# USB and 1.1a

## keschrich

Just yesterday I upgraded my system from 1.0 to 1.1a, and now it seems that I can't sync my USB visor.  Normally when I press the hotsync button a USB connection is made for the data to go through, but now when I load usbview and hit the button no USB connection is made at all.

Anybody know what could have happened?

----------

## mkeadle

Just to be sure, does lsmod show the correct modules loaded? The handspring needs usb-uhci (or possible usb-ohci), usbserial, and visor. If those modules are loaded, or the support is compiled into the kernel, then the mechine *should* recognize the PDA. What do you see in /var/log/messages? Any messages that it's been detected, or maybe nothing at all? Try running 'tail -f /var/log/messages' and then plug in your cradle and try doing a hotsync.
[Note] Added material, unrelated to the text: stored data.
-- ==== Sys2Proof/Decode.lean ====
section
/-! DEFINITION. The decoder of the 96-bit command word, total and rejecting by name (30_encoding.md R57 to R64, R71),
and after it the encoder, written from the same tables. -/

namespace Sys2Proof

/-- The assigned opcodes, R59. -/
inductive Opcode where
  | cfg | xlate | pget | pset | cls | line | rect | rectfill | circ | circfill | color | pal
  deriving DecidableEq, Repr, Inhabited

/-- Why a word is illegal, R63. -/
inductive DecodeError where
  /-- OP is 0x00 or in 0x0D to 0xFF. -/
  | unassignedOpcode
  /-- A reserved FLG bit is 1. -/
  | reservedFlag
  deriving DecidableEq, Repr, Inhabited

/-! ## Fields (R57) -/

def opField (cmd : CmdWord) : Byte := cmd.extractLsb' 0 8
def flgField (cmd : CmdWord) : Byte := cmd.extractLsb' 8 8
def aField (cmd : CmdWord) : Field := cmd.extractLsb' 16 16
def bField (cmd : CmdWord) : Field := cmd.extractLsb' 32 16
def cField (cmd : CmdWord) : Field := cmd.extractLsb' 48 16
def dField (cmd : CmdWord) : Field := cmd.extractLsb' 64 16
def eField (cmd : CmdWord) : Field := cmd.extractLsb' 80 16

/-- `sext_16`: a field read as two's complement (R10, R58). -/
def sext16 (f : Field) : Int := if f.toNat < 32768 then (f.toNat : Int) else (f.toNat : Int) - 65536

/-- `zext_16`: a field read unsigned (R10, R58). -/
def zext16 (f : Field) : Nat := f.toNat

/-! ## The opcode map (R59) -/

/-- The opcode number, R59. -/
def opcodeNumber : Opcode → Byte
  | .cfg => 0x01
  | .xlate => 0x02
  | .pget => 0x03
  | .pset => 0x04
  | .cls => 0x05
  | .line => 0x06
  | .rect => 0x07
  | .rectfill => 0x08
  | .circ => 0x09
  | .circfill => 0x0A
  | .color => 0x0B
  | .pal => 0x0C

/-- The opcode that a number stands for; 0x00 and 0x0D to 0xFF are unassigned (R59, R64). -/
def opcodeOf (op : Byte) : Option Opcode :=
  match op.toNat with
  | 0x01 => some .cfg
  | 0x02 => some .xlate
  | 0x03 => some .pget
  | 0x04 => some .pset
  | 0x05 => some .cls
  | 0x06 => some .line
  | 0x07 => some .rect
  | 0x08 => some .rectfill
  | 0x09 => some .circ
  | 0x0A => some .circfill
  | 0x0B => some .color
  | 0x0C => some .pal
  | _ => none

/-- The FLG bits an opcode reserves: [7:2] for CFG, all eight for every other (R62). -/
def reservedFlags : Opcode → Byte
  | .cfg => 0xFC
  | _ => 0xFF

/-- The word's bits that an opcode uses: OP, FLG and the operand fields of R60; the others are ignored (R61). -/
def usedBits : Opcode → CmdWord
  | .cfg => 0xFFFFFFFFFFFF
  | .xlate => 0xFFFFFFFFFFFF
  | .pget => 0xFFFFFFFFFFFF
  | .pset => 0xFFFFFFFFFFFFFFFF
  | .cls => 0xFFFF
  | .line => 0xFFFFFFFFFFFFFFFFFFFFFFFF
  | .rect => 0xFFFFFFFFFFFFFFFFFFFFFFFF
  | .rectfill => 0xFFFFFFFFFFFFFFFFFFFFFFFF
  | .circ => 0xFFFFFFFFFFFFFFFFFFFF
  | .circfill => 0xFFFFFFFFFFFFFFFFFFFF
  | .color => 0xFFFFFFFF
  | .pal => 0xFFFFFFFF

/-- The operands of R60, assembled by R58; the other fields are ignored (R61). -/
def operands (o : Opcode) (cmd : CmdWord) : Instr :=
  match o with
  | .cfg => .cfg ((flgField cmd).getLsbD 0) ((flgField cmd).getLsbD 1) (zext16 (aField cmd)) (zext16 (bField cmd))
  | .xlate => .xlate (sext16 (aField cmd)) (sext16 (bField cmd))
  | .pget => .pget (sext16 (aField cmd)) (sext16 (bField cmd))
  | .pset => .pset (sext16 (aField cmd)) (sext16 (bField cmd)) (sext16 (cField cmd))
  | .cls => .cls
  | .line => .line (sext16 (aField cmd)) (sext16 (bField cmd)) (sext16 (cField cmd)) (sext16 (dField cmd)) (sext16 (eField cmd))
  | .rect => .rect (sext16 (aField cmd)) (sext16 (bField cmd)) (sext16 (cField cmd)) (sext16 (dField cmd)) (sext16 (eField cmd))
  | .rectfill => .rectfill (sext16 (aField cmd)) (sext16 (bField cmd)) (sext16 (cField cmd)) (sext16 (dField cmd)) (sext16 (eField cmd))
  | .circ => .circ (sext16 (aField cmd)) (sext16 (bField cmd)) (sext16 (cField cmd)) (sext16 (dField cmd))
  | .circfill => .circfill (sext16 (aField cmd)) (sext16 (bField cmd)) (sext16 (cField cmd)) (sext16 (dField cmd))
  | .color => .color (sext16 (aField cmd))
  | .pal => .pal (sext16 (aField cmd))

/-- The decoder, R71: OP first, then the reserved flags (R63), then the operands. -/
def decode (cmd : CmdWord) : Except DecodeError Instr :=
  match opcodeOf (opField cmd) with
  | none => .error .unassignedOpcode
  | some o => if flgField cmd &&& reservedFlags o = 0 then .ok (operands o cmd) else .error .reservedFlag

/-- The command word that a row of the opcode table stands for: `nbits` bits of `w`, zeros above (R57: bit 0 of the
row is bit 0 of the word; the word is handed over whole, R56, so no byte order arises). -/
def tableWord (nbits w : Nat) : CmdWord := BitVec.ofNat 96 (w % 2 ^ nbits)

/-- The instruction the decoder reads from an opcode-table word. -/
def decodeTableWord (nbits w : Nat) : Option Instr :=
  match decode (tableWord nbits w) with
  | .ok i => some i
  | .error _ => none

/-! ## The encoder -/

/-- The fields put together, E most significant (R57). -/
def assembleWord (op flg : Byte) (a b c d e : Field) : CmdWord := e ++ d ++ c ++ b ++ a ++ flg ++ op

/-- A signed operand's field: its 16-bit two's complement pattern (R10, R58). -/
def sField (v : Int) : Field := BitVec.ofInt 16 v

/-- An unsigned operand's field. -/
def uField (v : Nat) : Field := BitVec.ofNat 16 v

/-- The FLG field of CFG: WV is bit 0 and HV is bit 1 (R62). -/
def cfgFlags (wv hv : Bool) : Byte := (0 : BitVec 6) ++ BitVec.ofBool hv ++ BitVec.ofBool wv

/-- The opcode of an instruction. -/
def Instr.opcode : Instr → Opcode
  | .cfg .. => .cfg
  | .xlate .. => .xlate
  | .pget .. => .pget
  | .pset .. => .pset
  | .cls => .cls
  | .line .. => .line
  | .rect .. => .rect
  | .rectfill .. => .rectfill
  | .circ .. => .circ
  | .circfill .. => .circfill
  | .color .. => .color
  | .pal .. => .pal

/-- The command word of an instruction; unused fields are 0 (R57 to R62). -/
def encode (i : Instr) : CmdWord :=
  let op := opcodeNumber i.opcode
  match i with
  | .cfg wv hv w h => assembleWord op (cfgFlags wv hv) (uField w) (uField h) 0 0 0
  | .xlate x y => assembleWord op 0 (sField x) (sField y) 0 0 0
  | .pget x y => assembleWord op 0 (sField x) (sField y) 0 0 0
  | .pset x y col => assembleWord op 0 (sField x) (sField y) (sField col) 0 0
  | .cls => assembleWord op 0 0 0 0 0 0
  | .line x0 y0 x1 y1 col => assembleWord op 0 (sField x0) (sField y0) (sField x1) (sField y1) (sField col)
  | .rect x0 y0 x1 y1 col => assembleWord op 0 (sField x0) (sField y0) (sField x1) (sField y1) (sField col)
  | .rectfill x0 y0 x1 y1 col => assembleWord op 0 (sField x0) (sField y0) (sField x1) (sField y1) (sField col)
  | .circ cx cy r col => assembleWord op 0 (sField cx) (sField cy) (sField r) (sField col) 0
  | .circfill cx cy r col => assembleWord op 0 (sField cx) (sField cy) (sField r) (sField col) 0
  | .color idx => assembleWord op 0 (sField idx) 0 0 0 0
  | .pal idx => assembleWord op 0 (sField idx) 0 0 0 0

end Sys2Proof
end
Also, which device files in /dev where you using before to access your Handspring?

----------

## keschrich

Yes, all of the correct modules are loaded, inc. uhci, usb-serial, and visor..  nothing comes up at all in /var/log/messages when I hit the hotsync button, as I said before, no USB connection is registered at all..

The devices it uses are /dev/ttyUSB0 and /dev/ttyUSB1, both of which were created correctly as everything worked fine before I upgraded to 1.1a

----------